Task: Look through the data below and extract, unchanged, the lines from the one that contains "s.svram := by unfold State.occ; split <;> rfl" to the one that contains "s.ops := by unfold State.occ; split <;> rfl", both included.
___ Given records ___
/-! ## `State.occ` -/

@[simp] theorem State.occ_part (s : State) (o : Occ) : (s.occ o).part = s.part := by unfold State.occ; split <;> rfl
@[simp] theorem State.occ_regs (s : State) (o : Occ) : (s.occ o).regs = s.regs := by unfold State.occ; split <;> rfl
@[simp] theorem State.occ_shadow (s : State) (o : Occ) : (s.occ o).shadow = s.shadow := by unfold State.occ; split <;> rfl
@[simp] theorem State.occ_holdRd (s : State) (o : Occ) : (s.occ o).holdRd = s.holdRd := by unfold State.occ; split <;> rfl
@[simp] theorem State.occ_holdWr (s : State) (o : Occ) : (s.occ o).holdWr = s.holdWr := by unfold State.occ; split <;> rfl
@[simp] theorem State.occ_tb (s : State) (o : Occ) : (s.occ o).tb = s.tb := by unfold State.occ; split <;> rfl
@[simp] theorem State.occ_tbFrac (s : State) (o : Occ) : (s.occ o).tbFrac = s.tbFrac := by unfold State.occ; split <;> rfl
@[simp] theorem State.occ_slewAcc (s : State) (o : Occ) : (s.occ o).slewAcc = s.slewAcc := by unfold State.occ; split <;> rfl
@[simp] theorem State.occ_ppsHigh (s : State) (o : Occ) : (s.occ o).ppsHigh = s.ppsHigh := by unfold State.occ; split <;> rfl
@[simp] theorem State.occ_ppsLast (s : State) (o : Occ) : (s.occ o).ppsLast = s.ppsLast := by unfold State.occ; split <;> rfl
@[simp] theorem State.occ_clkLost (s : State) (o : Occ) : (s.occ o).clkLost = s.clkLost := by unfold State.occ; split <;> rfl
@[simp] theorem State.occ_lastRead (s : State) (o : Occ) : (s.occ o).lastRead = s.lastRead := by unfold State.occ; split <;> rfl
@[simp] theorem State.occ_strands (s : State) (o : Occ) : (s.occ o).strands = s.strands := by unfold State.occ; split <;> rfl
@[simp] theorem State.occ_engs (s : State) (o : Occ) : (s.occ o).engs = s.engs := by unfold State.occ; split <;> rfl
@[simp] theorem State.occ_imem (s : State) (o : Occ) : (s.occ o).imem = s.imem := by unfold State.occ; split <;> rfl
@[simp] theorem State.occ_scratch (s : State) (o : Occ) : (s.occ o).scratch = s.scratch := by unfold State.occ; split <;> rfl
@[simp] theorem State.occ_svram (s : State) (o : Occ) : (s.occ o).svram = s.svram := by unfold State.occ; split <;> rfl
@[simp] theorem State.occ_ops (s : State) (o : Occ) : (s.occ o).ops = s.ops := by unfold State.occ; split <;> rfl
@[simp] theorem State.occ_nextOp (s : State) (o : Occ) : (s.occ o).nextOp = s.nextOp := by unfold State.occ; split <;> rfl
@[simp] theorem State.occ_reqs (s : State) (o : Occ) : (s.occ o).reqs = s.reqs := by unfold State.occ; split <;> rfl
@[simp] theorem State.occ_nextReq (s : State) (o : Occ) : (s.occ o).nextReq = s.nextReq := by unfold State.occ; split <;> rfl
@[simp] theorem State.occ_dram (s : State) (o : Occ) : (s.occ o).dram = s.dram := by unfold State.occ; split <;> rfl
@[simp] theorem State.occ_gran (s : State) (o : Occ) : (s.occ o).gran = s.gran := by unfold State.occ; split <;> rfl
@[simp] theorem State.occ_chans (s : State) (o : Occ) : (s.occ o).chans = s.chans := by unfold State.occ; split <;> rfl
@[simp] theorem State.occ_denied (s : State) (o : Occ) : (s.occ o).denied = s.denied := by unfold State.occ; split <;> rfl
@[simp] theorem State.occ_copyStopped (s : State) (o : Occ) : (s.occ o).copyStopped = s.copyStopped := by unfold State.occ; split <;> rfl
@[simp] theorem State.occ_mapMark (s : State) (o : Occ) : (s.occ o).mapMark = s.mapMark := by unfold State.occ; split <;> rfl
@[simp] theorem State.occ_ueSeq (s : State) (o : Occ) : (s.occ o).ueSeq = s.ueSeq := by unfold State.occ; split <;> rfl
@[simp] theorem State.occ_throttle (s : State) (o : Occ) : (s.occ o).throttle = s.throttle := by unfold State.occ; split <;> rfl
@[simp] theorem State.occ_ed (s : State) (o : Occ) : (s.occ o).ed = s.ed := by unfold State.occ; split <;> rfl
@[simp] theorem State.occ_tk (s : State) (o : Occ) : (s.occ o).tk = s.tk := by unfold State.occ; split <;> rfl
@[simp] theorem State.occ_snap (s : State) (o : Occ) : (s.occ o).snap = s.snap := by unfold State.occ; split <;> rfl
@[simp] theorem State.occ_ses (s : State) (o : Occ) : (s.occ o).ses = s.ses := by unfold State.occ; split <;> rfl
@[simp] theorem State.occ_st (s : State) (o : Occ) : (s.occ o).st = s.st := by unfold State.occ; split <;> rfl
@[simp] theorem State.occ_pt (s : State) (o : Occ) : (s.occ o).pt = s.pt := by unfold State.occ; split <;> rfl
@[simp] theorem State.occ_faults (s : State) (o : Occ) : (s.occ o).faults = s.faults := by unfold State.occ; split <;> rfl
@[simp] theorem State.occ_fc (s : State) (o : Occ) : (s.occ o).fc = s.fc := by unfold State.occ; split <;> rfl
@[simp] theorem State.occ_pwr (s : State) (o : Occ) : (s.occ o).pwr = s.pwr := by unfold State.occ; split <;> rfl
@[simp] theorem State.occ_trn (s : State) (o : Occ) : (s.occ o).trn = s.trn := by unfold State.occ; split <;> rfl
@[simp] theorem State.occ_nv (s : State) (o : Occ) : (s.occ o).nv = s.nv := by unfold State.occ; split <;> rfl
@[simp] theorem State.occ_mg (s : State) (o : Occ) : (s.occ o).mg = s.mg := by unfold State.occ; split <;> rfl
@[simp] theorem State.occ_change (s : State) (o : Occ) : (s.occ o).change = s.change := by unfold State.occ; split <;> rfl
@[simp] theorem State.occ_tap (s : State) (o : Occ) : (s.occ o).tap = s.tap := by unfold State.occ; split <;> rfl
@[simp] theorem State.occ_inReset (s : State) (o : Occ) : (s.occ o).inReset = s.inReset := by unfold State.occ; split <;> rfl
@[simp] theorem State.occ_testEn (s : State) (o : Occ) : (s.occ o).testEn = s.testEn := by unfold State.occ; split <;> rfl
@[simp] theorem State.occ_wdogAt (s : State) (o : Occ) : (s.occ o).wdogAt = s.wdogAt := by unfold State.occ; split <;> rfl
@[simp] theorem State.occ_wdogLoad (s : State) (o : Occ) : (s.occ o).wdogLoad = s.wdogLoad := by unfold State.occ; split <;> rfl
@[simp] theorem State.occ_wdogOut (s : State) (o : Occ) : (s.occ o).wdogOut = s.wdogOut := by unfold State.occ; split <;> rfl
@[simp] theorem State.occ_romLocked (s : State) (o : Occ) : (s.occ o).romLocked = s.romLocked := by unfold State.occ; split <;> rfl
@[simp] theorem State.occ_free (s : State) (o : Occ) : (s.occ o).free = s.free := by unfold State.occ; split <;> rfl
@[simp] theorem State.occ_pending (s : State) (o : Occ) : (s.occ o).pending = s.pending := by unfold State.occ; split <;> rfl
___
Response for this exercise:
@[simp] theorem State.occ_svram (s : State) (o : Occ) : (s.occ o).svram = s.svram := by unfold State.occ; split <;> rfl
@[simp] theorem State.occ_ops (s : State) (o : Occ) : (s.occ o).ops = s.ops := by unfold State.occ; split <;> rfl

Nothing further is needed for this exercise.